Task to carry out:
Only the lines from the top of the following listing through the line with "words (R11). -/" belong in your answer, exactly as written.

Source material:
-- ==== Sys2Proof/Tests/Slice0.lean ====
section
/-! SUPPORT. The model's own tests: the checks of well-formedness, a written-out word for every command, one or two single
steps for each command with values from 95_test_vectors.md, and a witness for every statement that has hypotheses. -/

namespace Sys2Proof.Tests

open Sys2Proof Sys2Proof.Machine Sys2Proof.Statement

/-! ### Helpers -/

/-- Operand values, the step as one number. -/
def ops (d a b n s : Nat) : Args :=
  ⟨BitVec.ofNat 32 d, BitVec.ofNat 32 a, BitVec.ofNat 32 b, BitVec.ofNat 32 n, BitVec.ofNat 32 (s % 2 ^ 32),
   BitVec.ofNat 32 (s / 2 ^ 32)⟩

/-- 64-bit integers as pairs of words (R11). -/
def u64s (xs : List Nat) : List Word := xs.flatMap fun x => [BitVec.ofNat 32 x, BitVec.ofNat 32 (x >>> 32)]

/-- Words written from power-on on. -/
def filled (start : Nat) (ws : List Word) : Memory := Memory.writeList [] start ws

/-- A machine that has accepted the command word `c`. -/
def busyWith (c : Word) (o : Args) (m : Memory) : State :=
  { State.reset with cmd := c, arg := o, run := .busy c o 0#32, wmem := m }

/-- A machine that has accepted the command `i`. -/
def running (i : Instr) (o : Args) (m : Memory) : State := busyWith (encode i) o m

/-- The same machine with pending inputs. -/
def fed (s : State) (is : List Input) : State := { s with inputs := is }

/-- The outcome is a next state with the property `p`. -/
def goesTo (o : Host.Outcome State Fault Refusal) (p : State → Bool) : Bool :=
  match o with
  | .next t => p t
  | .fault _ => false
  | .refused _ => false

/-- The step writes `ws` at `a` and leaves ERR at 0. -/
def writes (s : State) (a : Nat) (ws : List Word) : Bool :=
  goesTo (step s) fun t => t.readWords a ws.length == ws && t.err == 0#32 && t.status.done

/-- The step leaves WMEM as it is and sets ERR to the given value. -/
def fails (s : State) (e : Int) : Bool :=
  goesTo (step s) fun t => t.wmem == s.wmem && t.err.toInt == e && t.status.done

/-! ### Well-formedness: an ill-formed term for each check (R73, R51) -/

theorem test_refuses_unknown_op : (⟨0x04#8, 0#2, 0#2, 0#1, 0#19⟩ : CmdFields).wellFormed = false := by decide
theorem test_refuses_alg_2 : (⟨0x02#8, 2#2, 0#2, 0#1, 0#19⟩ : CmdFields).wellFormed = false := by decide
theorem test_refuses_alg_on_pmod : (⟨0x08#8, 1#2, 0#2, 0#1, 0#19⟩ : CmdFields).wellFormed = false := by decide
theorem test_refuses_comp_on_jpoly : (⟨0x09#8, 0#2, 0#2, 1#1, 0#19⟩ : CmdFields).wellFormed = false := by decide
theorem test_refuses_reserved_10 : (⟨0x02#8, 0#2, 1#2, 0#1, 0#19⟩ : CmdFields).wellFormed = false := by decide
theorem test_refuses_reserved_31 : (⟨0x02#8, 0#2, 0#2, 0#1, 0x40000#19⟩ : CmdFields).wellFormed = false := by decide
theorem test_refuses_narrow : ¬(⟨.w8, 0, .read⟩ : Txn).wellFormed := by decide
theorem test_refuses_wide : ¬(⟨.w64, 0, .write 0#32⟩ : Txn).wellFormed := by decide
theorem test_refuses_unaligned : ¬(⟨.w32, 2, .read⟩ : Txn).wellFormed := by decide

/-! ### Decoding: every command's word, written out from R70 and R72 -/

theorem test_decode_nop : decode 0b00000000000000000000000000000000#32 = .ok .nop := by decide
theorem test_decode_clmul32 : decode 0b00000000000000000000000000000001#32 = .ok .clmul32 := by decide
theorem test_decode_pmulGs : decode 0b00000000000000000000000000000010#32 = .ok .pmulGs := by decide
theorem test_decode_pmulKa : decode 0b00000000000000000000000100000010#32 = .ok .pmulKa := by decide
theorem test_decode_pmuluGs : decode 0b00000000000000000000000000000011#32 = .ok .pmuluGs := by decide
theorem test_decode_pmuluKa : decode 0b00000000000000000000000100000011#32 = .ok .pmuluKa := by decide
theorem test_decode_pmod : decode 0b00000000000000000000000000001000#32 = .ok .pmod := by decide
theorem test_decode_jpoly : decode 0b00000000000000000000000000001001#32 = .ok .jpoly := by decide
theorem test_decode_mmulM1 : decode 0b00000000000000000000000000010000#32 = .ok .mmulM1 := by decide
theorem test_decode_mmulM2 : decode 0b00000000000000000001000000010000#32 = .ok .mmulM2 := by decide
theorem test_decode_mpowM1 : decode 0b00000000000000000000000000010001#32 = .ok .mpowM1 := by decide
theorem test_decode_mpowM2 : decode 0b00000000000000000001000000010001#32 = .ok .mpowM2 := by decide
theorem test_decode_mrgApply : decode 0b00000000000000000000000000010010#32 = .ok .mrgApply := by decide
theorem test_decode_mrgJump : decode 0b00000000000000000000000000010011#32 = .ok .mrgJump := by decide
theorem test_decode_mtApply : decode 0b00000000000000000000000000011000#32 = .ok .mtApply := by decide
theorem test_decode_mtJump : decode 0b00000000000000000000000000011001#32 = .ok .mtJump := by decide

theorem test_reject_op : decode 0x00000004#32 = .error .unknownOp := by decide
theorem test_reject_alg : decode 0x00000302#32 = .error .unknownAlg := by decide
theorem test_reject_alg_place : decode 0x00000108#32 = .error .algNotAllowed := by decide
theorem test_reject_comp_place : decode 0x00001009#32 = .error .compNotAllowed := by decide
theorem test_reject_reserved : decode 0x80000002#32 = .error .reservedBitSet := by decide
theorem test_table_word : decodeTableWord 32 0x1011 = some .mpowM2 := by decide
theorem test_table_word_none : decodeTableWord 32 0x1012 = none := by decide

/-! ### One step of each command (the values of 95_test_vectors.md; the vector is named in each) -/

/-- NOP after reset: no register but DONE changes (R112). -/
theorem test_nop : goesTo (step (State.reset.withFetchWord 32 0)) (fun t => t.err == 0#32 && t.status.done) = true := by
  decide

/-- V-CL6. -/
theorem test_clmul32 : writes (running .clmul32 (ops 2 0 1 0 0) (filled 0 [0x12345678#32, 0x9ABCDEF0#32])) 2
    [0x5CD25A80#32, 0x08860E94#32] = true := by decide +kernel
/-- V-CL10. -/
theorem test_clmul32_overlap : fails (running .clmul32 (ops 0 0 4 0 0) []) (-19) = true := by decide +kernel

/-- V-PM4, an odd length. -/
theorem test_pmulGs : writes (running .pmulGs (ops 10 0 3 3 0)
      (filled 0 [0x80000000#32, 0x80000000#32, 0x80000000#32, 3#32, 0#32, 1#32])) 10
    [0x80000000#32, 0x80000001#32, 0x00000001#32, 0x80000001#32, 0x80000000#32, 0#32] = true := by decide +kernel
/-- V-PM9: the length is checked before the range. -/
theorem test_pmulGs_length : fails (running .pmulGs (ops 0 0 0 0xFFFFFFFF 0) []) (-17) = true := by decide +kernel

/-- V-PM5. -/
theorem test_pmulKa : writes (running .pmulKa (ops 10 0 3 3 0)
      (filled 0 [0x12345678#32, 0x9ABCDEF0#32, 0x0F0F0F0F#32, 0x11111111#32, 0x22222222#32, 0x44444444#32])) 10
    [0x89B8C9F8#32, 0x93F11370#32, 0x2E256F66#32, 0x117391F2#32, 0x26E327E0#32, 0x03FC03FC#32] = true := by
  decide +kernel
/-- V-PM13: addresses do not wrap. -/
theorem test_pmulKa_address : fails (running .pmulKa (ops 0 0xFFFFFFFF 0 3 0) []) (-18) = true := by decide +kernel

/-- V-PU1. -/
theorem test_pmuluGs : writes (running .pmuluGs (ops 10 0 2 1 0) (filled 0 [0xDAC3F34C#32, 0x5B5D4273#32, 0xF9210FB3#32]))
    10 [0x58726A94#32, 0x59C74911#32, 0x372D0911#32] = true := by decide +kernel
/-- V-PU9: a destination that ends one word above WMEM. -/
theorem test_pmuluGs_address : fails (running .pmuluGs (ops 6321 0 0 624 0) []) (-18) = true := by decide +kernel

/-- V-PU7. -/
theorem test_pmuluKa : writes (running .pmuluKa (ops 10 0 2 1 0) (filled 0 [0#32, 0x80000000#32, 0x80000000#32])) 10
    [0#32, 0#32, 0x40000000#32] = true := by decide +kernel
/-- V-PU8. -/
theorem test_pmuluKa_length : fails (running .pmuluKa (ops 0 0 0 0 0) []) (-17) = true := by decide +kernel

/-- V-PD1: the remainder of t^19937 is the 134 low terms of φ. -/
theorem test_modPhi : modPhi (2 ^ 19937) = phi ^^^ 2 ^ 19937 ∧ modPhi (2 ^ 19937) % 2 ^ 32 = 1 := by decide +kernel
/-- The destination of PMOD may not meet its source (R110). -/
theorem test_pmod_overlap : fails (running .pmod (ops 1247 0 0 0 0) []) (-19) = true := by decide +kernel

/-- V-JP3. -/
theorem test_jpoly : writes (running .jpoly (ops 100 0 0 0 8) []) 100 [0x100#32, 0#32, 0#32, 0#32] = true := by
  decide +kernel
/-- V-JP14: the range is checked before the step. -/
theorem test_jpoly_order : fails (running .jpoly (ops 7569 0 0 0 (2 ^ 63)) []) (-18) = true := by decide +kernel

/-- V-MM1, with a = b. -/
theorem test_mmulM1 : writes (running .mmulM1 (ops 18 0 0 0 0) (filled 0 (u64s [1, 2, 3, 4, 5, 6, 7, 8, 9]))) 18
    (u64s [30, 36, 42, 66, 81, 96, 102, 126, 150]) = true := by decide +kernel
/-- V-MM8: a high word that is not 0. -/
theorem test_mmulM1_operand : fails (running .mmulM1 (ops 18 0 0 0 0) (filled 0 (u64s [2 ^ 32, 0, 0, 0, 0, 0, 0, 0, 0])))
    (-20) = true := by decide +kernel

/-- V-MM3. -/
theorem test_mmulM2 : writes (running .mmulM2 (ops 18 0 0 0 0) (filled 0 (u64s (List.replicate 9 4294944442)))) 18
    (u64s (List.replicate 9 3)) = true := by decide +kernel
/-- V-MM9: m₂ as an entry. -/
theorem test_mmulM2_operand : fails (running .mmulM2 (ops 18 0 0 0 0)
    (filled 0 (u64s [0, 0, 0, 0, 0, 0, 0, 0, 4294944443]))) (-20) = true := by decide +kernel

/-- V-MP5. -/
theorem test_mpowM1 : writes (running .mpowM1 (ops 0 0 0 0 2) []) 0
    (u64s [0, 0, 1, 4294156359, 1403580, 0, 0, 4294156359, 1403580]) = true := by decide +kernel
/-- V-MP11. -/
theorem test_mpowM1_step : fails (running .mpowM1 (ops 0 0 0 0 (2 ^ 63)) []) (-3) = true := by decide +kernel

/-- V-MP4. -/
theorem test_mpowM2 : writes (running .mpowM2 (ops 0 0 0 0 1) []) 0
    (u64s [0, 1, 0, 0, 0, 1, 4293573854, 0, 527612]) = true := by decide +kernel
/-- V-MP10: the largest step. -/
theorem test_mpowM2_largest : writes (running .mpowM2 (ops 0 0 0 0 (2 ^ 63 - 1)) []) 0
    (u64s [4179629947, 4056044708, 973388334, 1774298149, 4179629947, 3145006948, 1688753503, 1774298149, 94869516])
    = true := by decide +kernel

Answer:
-- ==== Sys2Proof/Tests/Slice0.lean ====
section
/-! SUPPORT. The model's own tests: the checks of well-formedness, a written-out word for every command, one or two single
steps for each command with values from 95_test_vectors.md, and a witness for every statement that has hypotheses. -/

namespace Sys2Proof.Tests

open Sys2Proof Sys2Proof.Machine Sys2Proof.Statement

/-! ### Helpers -/

/-- Operand values, the step as one number. -/
def ops (d a b n s : Nat) : Args :=
  ⟨BitVec.ofNat 32 d, BitVec.ofNat 32 a, BitVec.ofNat 32 b, BitVec.ofNat 32 n, BitVec.ofNat 32 (s % 2 ^ 32),
   BitVec.ofNat 32 (s / 2 ^ 32)⟩

/-- 64-bit integers as pairs of words (R11). -/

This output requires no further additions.